Last month, in response to a piece by Thomas Friedman, Rocket Man wrote that there is a serious national debate going on but “the New York Times just isn’t part of it, because it operates at too low a level of information to be useful to knowledgeable news consumers.” This piece by the Times’ Sarah Boxer about the Iraq the Model bloggers confirms Rocket Man’s judgment. It also demonstrates both the bias and the stunning irresponsibility of the author.
Let’s start with the Times’ “low level of information” (commonly known as ignorance). As Jeff Jarvis notes, two of the Iraq the Model bloggers were in this country last month. They met with President Bush and even made it to New York where they were interviewed on WNYC. The visit was reported by Howard Kurtz in the Washington Post and Dan Henninger in the Wall Street Journal, as well as by many major centrist and conservative blogs. Yet, Boxer treats the bloggers existence as a “mystery” that she discovered by searching the internet and selecting a blog that “promised three blogging brothers in one.”
A miserable performance across the board.
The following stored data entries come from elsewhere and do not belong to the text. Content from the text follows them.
-- ==== Sys2Proof/Machine/DramOps.lean ====
section
/-! DEFINITION. The DRAM controllers of chapter 10: calibration, refresh, queues, replay, self-refresh, and what their
reads return (R371 to R392). -/

namespace Sys2Proof.Machine

open Sys2Proof

/-- A controller's number: BCHn at n, HSm at 16 + m. -/
def ctlNo : Ctl → Nat
  | .ddr n => n.val
  | .hbm m => 16 + m.val

/-- A controller works: it is trained and not failed. -/
def ctlUp (s : State) (n : Nat) : Bool := (ctlOf s n).state == 1

/-! ### Where a sector lies (R366 to R368). Only the DRAM sees these coordinates -/

/-- The channel byte address C of byte A of an MD's Batten (R367). -/
def channelByte (s : State) (md a : Nat) : Nat :=
  let g := s.dram.grain
  if channelTrained s (2 * md) && channelTrained s (2 * md + 1) then a / (2 * g) * g + a % g else a

/-- The coordinates of Table 10-2. -/
structure DramPlace where
  byte : Nat
  subch : Nat
  colLo : Nat
  bg : Nat
  colHi : Nat
  ba : Nat
  cid : Nat
  rank : Nat
  dimm : Nat
  row : Nat
  deriving DecidableEq, Repr

/-- The coordinates of a channel byte address, with fields of c, r and d bits for the chip-ID, rank and DIMM (R368). -/
def dramPlace (c r d a : Nat) : DramPlace :=
  { byte := field a 5 0, subch := field a 6 6, colLo := field a 8 7, bg := field a 11 9, colHi := field a 16 12, ba := field a 18 17
    cid := a / 2 ^ 19 % 2 ^ c, rank := a / 2 ^ (19 + c) % 2 ^ r, dimm := a / 2 ^ (19 + c + r) % 2 ^ d, row := a / 2 ^ (19 + c + r + d) }

/-- The pseudo-channel, bank and row-and-column index of a stack byte, with a number of banks per pseudo-channel (R366). -/
def ridgePlace (banks a : Nat) : Nat × Nat × Nat := (field a 10 6, a / 2048 % banks, a / 2048 / banks)

/-- Width of the chip-ID field (R368). -/
def chipBits (s : State) : Nat := Nat.log2 s.dram.dies

/-- Width of the rank field (R368). -/
def rankBits (s : State) : Nat := Nat.log2 s.dram.ranks

/-- Width of the DIMM field (R368). -/
def dimmBits (s : State) : Nat := Nat.log2 s.dram.dpc

/-- The rank or pseudo-channel, the bank and the row of a sector of a controller (R366, R368). A row of a pseudo-channel holds 1 KiB.
(PRESUMED, log entry 115.) -/
def sectorPlace (s : State) (n sector : Nat) : Nat × Nat × Nat :=
  if n < 16 then
    let p := dramPlace (chipBits s) (rankBits s) (dimmBits s) (64 * sector)
    let rank := p.dimm * 2 ^ rankBits s + p.rank
    (rank, (((rank * 2 ^ chipBits s + p.cid) * 2 + p.subch) * 8 + p.bg) * 4 + p.ba, p.row)
  else
    let b := max 1 (ctlOf s n).banks
    let p := ridgePlace b (64 * sector)
    (p.1, p.1 * b + p.2.1, p.2.2 / 16)

/-- The sectors of a channel or stack. -/
def ctlSectors (s : State) (n : Nat) : Nat := (if n < 16 then s.dram.dpc * s.dram.dimmGiB else 24) * 2 ^ 24

/-- The slot and sector of a tile that a sector of a controller is, if it is one of a tile slot (R366, R367). -/
def slotAt (s : State) (n sector : Nat) : Option (Nat × Nat) :=
  let tier : Tier := if n < 16 then .batten else .ridge
  let md := if n < 16 then n / 2 else n - 16
  let c := 64 * sector
  let g := s.dram.grain
  let both := n < 16 && channelTrained s (2 * md) && channelTrained s (2 * md + 1)
  let a := if both then c / g * (2 * g) + n % 2 * g + c % g else c
  if a / 65536 < slotCount s tier md then some (slotKey tier md (a / 65536), a % 65536 / 64) else none

/-- The bytes of a sector of a controller as memory holds them; those of the reserves are the directory's and the sessions' own. -/
def ctlBytes (s : State) (n sector : Nat) : List Byte :=
  match slotAt s n sector with
  | some (k, i) => sectorBytes s k i
  | none => zeros 64

/-! ### Calibration and refresh (R371, R372) -/

/-- A calibration item belongs to a kind of controller, and names a rank, a pseudo-channel or a channel of it (Table 10-3). -/
def itemOf (s : State) (item : CalItem) (n place : Nat) : Bool :=
  match item with
  | .ddrZq | .ddrDqs | .ddrMr4 => decide (n < 16) && decide (place < s.dram.dpc * s.dram.ranks)
  | .dimmThermal => decide (n < 16)
  | .hbmTiming => decide (16 ≤ n) && decide (place < 32)
  | .hbmTemperature => decide (16 ≤ n) && decide (place < 16)
  | .phyImpedance => true

/-- The ns for which an item blocks its channel, rank or pseudo-channel (Table 10-3). -/
def itemNs : CalItem → Nat
  | .ddrZq => 30
  | .ddrDqs => 500
  | .ddrMr4 => 20
  | .dimmThermal => 0
  | .hbmTiming => 1000
  | .hbmTemperature => 20
  | .phyImpedance => 2000

/-- An item that runs blocks what a request goes to: the channel or stack, one rank, one pseudo-channel, or the two pseudo-channels of a
channel of a stack (Table 10-3). -/
def itemBlocks (item : CalItem) (place at_ : Nat) : Bool :=
  match item with
  | .phyImpedance => true
  | .hbmTemperature => at_ / 2 == place
  | .dimmThermal => false
  | _ => at_ == place

/-- A controller serves no request to a place now, for an item that runs there (R371). -/
def placeBlocked (s : State) (c : DramCtl) (at_ : Nat) : Bool :=
  c.blocked.any fun b => decide (nowUs s < b.2.2) && itemBlocks b.1 b.2.1 at_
UPDATE: Gerard van der Leun looks at Sarah Boxer’s history and observes:
It isn’t a mystery to me how Boxer was assigned to, or pumped for, this “Blogging” article in the Times. Having been in and around the editorial types at New York newspapers and magazines for decades, I can well imagine the editor’s mindset when confronted with either Boxer’s desire to write about this or the need of the Times’ “Arts” section to get with it on ‘the blogging thing.’ Boxer is young, Boxer is “hip,” Boxer must “get it.” Except, of course, she doesn’t, but the editors at the Times have no way of knowing that, because they get it even less.
Indeed.
UPDATE: Derek Rose offers a rejoinder that seems rather weak to me. He notes that the names of the IraqtheModel bloggers weren’t secret. True, but open speculation that they’re CIA agents — and in the NYT, which terrorists in Iraq may still regard as trustworthy — seems to make that a bit different, doesn’t it?
He also can’t resist a snarky link to Arthur Chrenkoff, together with a claim that Chrenkoff thinks everything’s fine in Iraq, though Chrenkoff has explicitly disclaimed that. If this is the best defense the Times can claim, it’s in real trouble. And I think it is.
Meanwhile, reader John Friedman notes that the Times looks bad no matter what:
Hasn’t the Times either (a) outed two CIA operatives, implicating the Plame criminal issues or (b) if their suppositions are false, defamed the bloggers?
Surely in this great nation of litigators some one can make a case here!
We’ll see.
And in case Iraqi terrorists miss the New York Times art section, the BBC has picked up the story.
Meanwhile, Richard Brookhiser faults Boxer on style: “Among other things, the Sarah Boxer piece on the Iraqi bloggers is notably jejeune–college newspaper level stuff.” Ouch.